Range to reproduce from the entries below: the line with "stuckArmed := false", the line with "dispatched command its", and every line in between. Give them exactly and give nothing else.

..........

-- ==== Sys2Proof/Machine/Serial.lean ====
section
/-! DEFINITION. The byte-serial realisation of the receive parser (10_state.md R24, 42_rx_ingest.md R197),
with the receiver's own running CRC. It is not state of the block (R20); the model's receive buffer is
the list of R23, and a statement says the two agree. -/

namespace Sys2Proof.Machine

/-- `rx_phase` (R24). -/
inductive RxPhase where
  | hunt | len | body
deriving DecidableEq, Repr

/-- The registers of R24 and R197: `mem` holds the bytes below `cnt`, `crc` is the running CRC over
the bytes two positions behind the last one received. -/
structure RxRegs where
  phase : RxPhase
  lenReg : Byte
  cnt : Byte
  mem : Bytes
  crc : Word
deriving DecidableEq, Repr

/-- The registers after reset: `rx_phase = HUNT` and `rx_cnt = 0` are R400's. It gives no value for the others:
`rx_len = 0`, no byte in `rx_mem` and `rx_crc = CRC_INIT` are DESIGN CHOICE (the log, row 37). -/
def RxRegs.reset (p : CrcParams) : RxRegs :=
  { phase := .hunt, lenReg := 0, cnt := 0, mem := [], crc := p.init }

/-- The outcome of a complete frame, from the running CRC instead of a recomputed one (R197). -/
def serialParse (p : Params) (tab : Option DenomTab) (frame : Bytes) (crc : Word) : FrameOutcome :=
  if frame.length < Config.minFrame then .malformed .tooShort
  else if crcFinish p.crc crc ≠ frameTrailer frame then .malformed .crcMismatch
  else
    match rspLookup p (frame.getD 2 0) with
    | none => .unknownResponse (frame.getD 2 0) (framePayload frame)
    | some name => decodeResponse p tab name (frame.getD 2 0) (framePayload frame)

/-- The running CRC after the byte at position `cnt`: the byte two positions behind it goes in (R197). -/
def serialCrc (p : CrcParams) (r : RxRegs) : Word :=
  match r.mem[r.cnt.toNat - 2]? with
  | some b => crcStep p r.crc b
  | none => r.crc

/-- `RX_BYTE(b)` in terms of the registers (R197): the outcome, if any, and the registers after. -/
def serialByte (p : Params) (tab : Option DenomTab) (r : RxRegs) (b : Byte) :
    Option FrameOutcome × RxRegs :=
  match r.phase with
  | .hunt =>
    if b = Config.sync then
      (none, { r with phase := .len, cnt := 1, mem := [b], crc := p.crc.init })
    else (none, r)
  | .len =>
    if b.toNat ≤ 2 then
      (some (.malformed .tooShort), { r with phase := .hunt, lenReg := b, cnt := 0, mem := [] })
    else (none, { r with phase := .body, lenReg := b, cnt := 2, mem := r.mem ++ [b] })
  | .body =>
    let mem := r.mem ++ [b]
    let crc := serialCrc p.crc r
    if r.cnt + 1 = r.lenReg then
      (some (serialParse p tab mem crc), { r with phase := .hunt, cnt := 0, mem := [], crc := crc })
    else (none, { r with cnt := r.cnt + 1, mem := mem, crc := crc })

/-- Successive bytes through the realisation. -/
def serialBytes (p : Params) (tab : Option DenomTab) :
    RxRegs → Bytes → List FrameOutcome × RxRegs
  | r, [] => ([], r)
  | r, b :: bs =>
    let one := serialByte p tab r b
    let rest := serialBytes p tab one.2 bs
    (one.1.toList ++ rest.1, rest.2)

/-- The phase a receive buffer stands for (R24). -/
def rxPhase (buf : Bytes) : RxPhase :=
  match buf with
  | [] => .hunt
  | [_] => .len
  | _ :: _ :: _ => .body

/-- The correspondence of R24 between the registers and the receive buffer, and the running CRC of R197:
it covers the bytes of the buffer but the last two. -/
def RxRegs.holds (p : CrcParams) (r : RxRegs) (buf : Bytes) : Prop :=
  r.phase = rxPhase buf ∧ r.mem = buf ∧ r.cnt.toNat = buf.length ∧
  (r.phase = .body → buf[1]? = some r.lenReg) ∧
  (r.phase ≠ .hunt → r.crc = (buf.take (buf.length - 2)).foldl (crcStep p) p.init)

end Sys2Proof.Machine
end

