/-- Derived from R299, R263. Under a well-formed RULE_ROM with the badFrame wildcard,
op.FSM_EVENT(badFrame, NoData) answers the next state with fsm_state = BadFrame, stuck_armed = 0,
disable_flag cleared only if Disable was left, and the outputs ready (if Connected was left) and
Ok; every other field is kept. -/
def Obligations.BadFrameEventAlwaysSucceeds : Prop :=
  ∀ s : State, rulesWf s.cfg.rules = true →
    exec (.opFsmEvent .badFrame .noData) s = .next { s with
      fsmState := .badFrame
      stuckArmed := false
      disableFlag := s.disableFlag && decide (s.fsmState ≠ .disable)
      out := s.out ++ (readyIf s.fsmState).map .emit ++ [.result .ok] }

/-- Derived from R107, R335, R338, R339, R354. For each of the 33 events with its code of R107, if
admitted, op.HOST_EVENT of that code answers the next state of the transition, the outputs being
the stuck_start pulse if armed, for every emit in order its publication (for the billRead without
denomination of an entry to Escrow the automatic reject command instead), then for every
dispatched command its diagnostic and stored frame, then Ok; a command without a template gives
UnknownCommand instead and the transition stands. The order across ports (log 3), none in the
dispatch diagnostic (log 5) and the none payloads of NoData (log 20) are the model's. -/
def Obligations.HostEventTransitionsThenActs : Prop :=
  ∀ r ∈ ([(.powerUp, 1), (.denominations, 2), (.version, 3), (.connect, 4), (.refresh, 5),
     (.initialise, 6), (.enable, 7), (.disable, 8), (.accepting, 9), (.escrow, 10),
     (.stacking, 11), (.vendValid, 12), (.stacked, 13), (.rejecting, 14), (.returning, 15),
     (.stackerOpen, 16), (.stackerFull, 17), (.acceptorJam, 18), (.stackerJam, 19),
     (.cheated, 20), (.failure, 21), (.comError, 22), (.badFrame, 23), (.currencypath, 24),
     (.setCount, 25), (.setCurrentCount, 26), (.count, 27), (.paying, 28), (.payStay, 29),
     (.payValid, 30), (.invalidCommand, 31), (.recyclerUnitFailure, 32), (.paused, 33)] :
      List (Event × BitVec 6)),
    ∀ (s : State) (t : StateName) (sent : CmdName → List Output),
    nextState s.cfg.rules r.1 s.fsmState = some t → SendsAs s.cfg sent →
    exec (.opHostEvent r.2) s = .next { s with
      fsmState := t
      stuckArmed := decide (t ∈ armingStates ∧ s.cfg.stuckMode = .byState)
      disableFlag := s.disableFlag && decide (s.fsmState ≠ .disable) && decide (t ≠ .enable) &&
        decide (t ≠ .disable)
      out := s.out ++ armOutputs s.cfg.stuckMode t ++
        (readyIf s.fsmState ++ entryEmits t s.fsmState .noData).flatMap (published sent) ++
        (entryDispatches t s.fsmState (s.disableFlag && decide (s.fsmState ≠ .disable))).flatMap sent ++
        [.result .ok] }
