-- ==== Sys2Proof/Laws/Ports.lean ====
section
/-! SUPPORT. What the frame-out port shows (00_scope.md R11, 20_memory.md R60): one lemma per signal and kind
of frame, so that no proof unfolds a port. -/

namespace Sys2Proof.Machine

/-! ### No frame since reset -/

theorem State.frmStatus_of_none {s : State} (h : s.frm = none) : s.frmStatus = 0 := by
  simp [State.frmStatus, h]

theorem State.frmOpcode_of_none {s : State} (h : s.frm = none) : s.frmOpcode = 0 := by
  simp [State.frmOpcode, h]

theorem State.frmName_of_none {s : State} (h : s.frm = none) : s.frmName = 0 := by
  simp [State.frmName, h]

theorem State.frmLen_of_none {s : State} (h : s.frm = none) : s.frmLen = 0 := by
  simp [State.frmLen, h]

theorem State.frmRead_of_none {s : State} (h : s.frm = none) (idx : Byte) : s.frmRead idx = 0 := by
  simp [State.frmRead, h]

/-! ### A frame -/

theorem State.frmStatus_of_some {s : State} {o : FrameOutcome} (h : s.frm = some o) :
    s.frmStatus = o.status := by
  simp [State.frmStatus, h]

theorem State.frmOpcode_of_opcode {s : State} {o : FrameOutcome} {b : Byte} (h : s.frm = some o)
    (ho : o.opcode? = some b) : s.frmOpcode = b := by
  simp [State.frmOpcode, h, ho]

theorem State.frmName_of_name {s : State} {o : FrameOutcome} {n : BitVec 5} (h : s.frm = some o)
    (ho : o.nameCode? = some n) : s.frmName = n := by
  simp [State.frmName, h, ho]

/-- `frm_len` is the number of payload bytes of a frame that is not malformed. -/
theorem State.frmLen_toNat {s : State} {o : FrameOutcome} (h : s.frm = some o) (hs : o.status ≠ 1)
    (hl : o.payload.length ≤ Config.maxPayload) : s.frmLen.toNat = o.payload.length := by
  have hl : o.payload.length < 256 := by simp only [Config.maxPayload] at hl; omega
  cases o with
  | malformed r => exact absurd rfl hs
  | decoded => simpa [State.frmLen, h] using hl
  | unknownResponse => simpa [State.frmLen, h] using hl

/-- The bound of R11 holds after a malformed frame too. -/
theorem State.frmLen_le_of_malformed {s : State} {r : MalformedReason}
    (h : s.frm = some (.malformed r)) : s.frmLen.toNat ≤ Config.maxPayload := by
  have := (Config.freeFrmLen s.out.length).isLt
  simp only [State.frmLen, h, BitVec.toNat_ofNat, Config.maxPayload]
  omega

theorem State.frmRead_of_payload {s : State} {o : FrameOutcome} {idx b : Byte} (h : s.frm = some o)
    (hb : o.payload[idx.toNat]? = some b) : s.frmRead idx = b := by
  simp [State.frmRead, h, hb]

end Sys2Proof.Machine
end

..........

### ANSWER BOX
      stuckArmed := false
      disableFlag := s.disableFlag && decide (s.fsmState ≠ .disable)
      out := s.out ++ (readyIf s.fsmState).map .emit ++ [.result .ok] }

/-- Derived from R107, R335, R338, R339, R354. For each of the 33 events with its code of R107, if
admitted, op.HOST_EVENT of that code answers the next state of the transition, the outputs being
the stuck_start pulse if armed, for every emit in order its publication (for the billRead without
denomination of an entry to Escrow the automatic reject command instead), then for every
dispatched command its diagnostic and stored frame, then Ok; a command without a template gives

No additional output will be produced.